Despite being faced with many challenges this year, the gig economy is still alive and thriving in India. It is forcing employers to redefine their approach to human resource management. According to a report from PayPal, India contributes 1 in 4 freelancers. As a thriving tech and startup hub, it comes as no surprise that 60 percent of independent contractors are under 30 in India. However, as more companies embrace the idea of employing a mixture of staff employees and independent contractors, their ideals of people management must also change. Understanding the key differences between the two lays the foundation for developing successful HR policies for both. Developing effective policies is crucial in achieving that optimal productivity and business benefits employers strive to achieve with the use of both contractors and employees.
Misclassification of employees and contractors results in a domino effect of costs to the business, and some cases the individual. It can cause an inaccurate payment of benefit and income taxes including health care coverage.
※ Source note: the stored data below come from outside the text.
-- ==== Sys2Proof/Machine/Route.lean ====
section
/-! DEFINITION. Machine/Route.lean: the topology of the hub network and the way a packet takes through it (R310, R311, R316,
R317, R323). Directions, and the input ports from them, are 0 north, 1 east, 2 south, 3 west; port 4 is local; attachments or
crossings follow in ascending number (R315). -/
namespace Sys2Proof.Machine

/-- A router that a packet passes: its field and node, the input port it comes in by, and the crossing it came over, by the
register instance of R349. -/
structure NetHop where
  field : Nat
  node : Nat
  inPort : Nat
  cross : Option Nat := none
  deriving DecidableEq, Repr

/-- The node number of an edge router (R311). -/
def edgeNode (side idx : Nat) : Nat := 64 + side * 8 + idx

/-- Does a side of a field face another field (R310, R316)? -/
def hasSeam (field side : Nat) : Bool := match side with
  | 0 => decide (3 ≤ field)
  | 1 => decide (field % 3 < 2)
  | 2 => decide (field < 6)
  | _ => decide (0 < field % 3)

/-- The input port of attachment `u` of an edge router: behind its two crossings where it faces another field. -/
def attachPort (field side u : Nat) : Nat := if hasSeam field side then 7 else 5 + u

/-- Where a packet starts or ends: the mesh node, in hub coordinates, and the routers beyond it, going out; `home` is the input
port by which a packet of the unit itself enters the last of them, or the mesh node. -/
structure Spot where
  x : Nat
  y : Nat
  beyond : List NetHop := []
  inward : List NetHop := []
  inMesh : Nat := 4
  deriving DecidableEq, Repr

/-- The router of a mesh position. -/
def meshHop (x y inPort : Nat) : NetHop := { field := y / 8 * 3 + x / 8, node := y % 8 * 8 + x % 8, inPort := inPort }

/-- The mesh node beside an edge router. -/
def besideEdge (field side idx : Nat) : Nat × Nat :=
  let x := 8 * (field % 3)
  let y := 8 * (field / 3)
  match side with
  | 0 => (x + idx, y)
  | 1 => (x + 7, y + idx)
  | 2 => (x + idx, y + 7)
  | _ => (x, y + idx)

/-- The place of a spare bay `k` of a field (R21, R310): beyond the west edge router of mesh row 3 + `k`. -/
def spareSpot (field k : Nat) : Spot :=
  let (x, y) := besideEdge field 3 (3 + k)
  { x := x, y := y, inMesh := 3
    beyond := [⟨field, edgeNode 3 (3 + k), 1, none⟩, ⟨field, 96 + k, 1, none⟩]
    inward := [⟨field, 96 + k, 4, none⟩, ⟨field, edgeNode 3 (3 + k), 3, none⟩] }

/-- The place of a node identifier (R311): a logical bay stands where the defect map puts it. -/
def spotOf (s : State) (id : Nat) : Option Spot :=
  let f := bitsAt id 0 4
  let n := bitsAt id 4 7
  if f ≥ 9 then none
  else if n < 64 then
    let b := Map.get s.bayMap n (f * 64 + n)
    if b = 64 ∨ b = 65 then some (spareSpot f (b - 64)) else some { x := 8 * (f % 3) + n % 8, y := 8 * (f / 3) + n / 8 }
  else if n < 96 then
    let side := (n - 64) / 8
    let (x, y) := besideEdge f side (n % 8)
    some { x := x, y := y, inMesh := side
           beyond := [⟨f, n, (side + 2) % 4, none⟩]
           inward := [⟨f, n, attachPort f side (bitsAt id 11 5), none⟩] }
  else if n < 98 then some (spareSpot f (n - 96)) else none

/-- The next mesh position in a direction. -/
def move (dir x y : Nat) : Nat × Nat := match dir with
  | 0 => (x, y - 1)
  | 1 => (x + 1, y)
  | 2 => (x, y + 1)
  | _ => (x - 1, y)

/-- The register instance of crossing `k` at a field's edge (R349): a seam's crossings stand with the field west or north of it. -/
def crossingAt (field dir idx k : Nat) : Nat := match dir with
  | 0 => (field - 3) * 32 + 16 + 2 * idx + k
  | 1 => field * 32 + 2 * idx + k
  | 2 => field * 32 + 16 + 2 * idx + k
  | _ => (field - 1) * 32 + 2 * idx + k

/-- The crossing a packet takes (R317, R323): the one its parity names, the other where that one is disabled. -/
def crossingFor (s : State) (field dir idx k : Nat) : Option Nat :=
  if fget s F.scarfStatus_state (crossingAt field dir idx k) ≠ 2 then some k
  else if fget s F.scarfStatus_state (crossingAt field dir idx (1 - k)) ≠ 2 then some (1 - k)
  else none

/-- The routers entered in one step (R316): across a seam, through both facing edge routers. -/
def stepHops (s : State) (k dir x y : Nat) : Option (List NetHop) :=
  let (x', y') := move dir x y
  let here := meshHop x y 0
  let next := meshHop x' y' ((dir + 2) % 4)
  if here.field = next.field then some [next]
  else
    let idx := if dir % 2 = 1 then y % 8 else x % 8
    (crossingFor s here.field dir idx k).map fun j =>
      [⟨here.field, edgeNode dir idx, (dir + 2) % 4, none⟩,
       ⟨next.field, edgeNode ((dir + 2) % 4) idx, 5 + j, some (crossingAt here.field dir idx j)⟩, next]

/-- The routers entered in `n` steps of one direction. -/
def walkHops (s : State) (k dir : Nat) : Nat → Nat → Nat → Option (List NetHop)
  | 0, _, _ => some []
  | n + 1, x, y => match stepHops s k dir x y, walkHops s k dir n (move dir x y).1 (move dir x y).2 with
    | some a, some b => some (a ++ b)
    | _, _ => none

/-- The parity that chooses crossings (R317). -/
def crossParity (addr src : Nat) : Nat := ((bitList 8 (bitsAt addr 6 8)).length + (bitList 7 (bitsAt src 4 7)).length) % 2

/-- The routers a packet passes from one node to another: along the row, then along the column (R316). None where a node does not
exist, or both crossings of an edge router on the way are disabled. -/
def route (s : State) (src dst addr : Nat) : Option (List NetHop) := match spotOf s src, spotOf s dst with
  | some a, some b =>
    let k := crossParity addr src
    let start := a.inward ++ [meshHop a.x a.y a.inMesh]
    match walkHops s k (if a.x ≤ b.x then 1 else 3) (b.x - a.x + (a.x - b.x)) a.x a.y,
          walkHops s k (if a.y ≤ b.y then 2 else 0) (b.y - a.y + (a.y - b.y)) b.x a.y with
    | some r, some c => some (start ++ r ++ c ++ b.beyond)
    | _, _ => none
  | _, _ => none

end Sys2Proof.Machine
end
According to a publication by Innagguard International Employment Law Alliance, employers also risk having to pay penalty fines, worker compensation, and tax repayments.
To avoid this, companies must keep in mind the classification parameters of each individual during the recruitment, management, and dismissal of their workforce. In India, the definition and relationship with a contractor are guided by The Indian Contract Act of 1872. However, HR managers and businesses can also rely on a model similar to the IRS’s 3 category classification model: Financial Control, Behavioural Control, and The Relationship Element.
Stipulating whether the individual operates under instructions and control of the entity and their entitlement to key employment benefits like employer contribution for social security should all be considered when developing HR policies.
In India, employers are required to withhold income tax from their employee’s salary and deposit with the Government treasury within 7 days of the end of the month. Social security contributions are also mandatory and require employers to contribute 3.67 to 12 percent for the Employer Provident Fund and 8.3 percent towards their pension fund.
However, independent contractors are seen as separate entities. One of the most cited differentiators between workers and freelancers has been their entitlement to company-provided benefits such as healthcare or responsibility of tax payments. As a part of the recruitment process, HR departments should develop separate remuneration packages to be used in the recruitment process of both individuals. So while employees are entitled to social security and pension contributions, contractors may be entitled to corporate discounts, use of business software, or access to retirement investing advice.
Constant review of employee and contractor classification criteria is needed to ensure the business does not become complacent in its grading of individuals. As a business grows and pursues different markets, its labor force needs will change and so will the working patterns of its employees and contractors. Therefore, employers and their HR department should maintain updated information on the roles each of them is playing and how they’ve evolved. It improves the chances of spotting a classification mistake and identifying the point where an independent contractor may be displaying characteristics of a full-time employee (such as a change in control or financial compensation) and vice versa.
While contractors and employees each have their benefits and roles to play in a business’s success, it can only be enjoyed if the right management policies are in place. Developing HR policies that support the unique working dynamics of each employment group, businesses can ensure they tick all the right boxes when it comes to employing workers and contractors.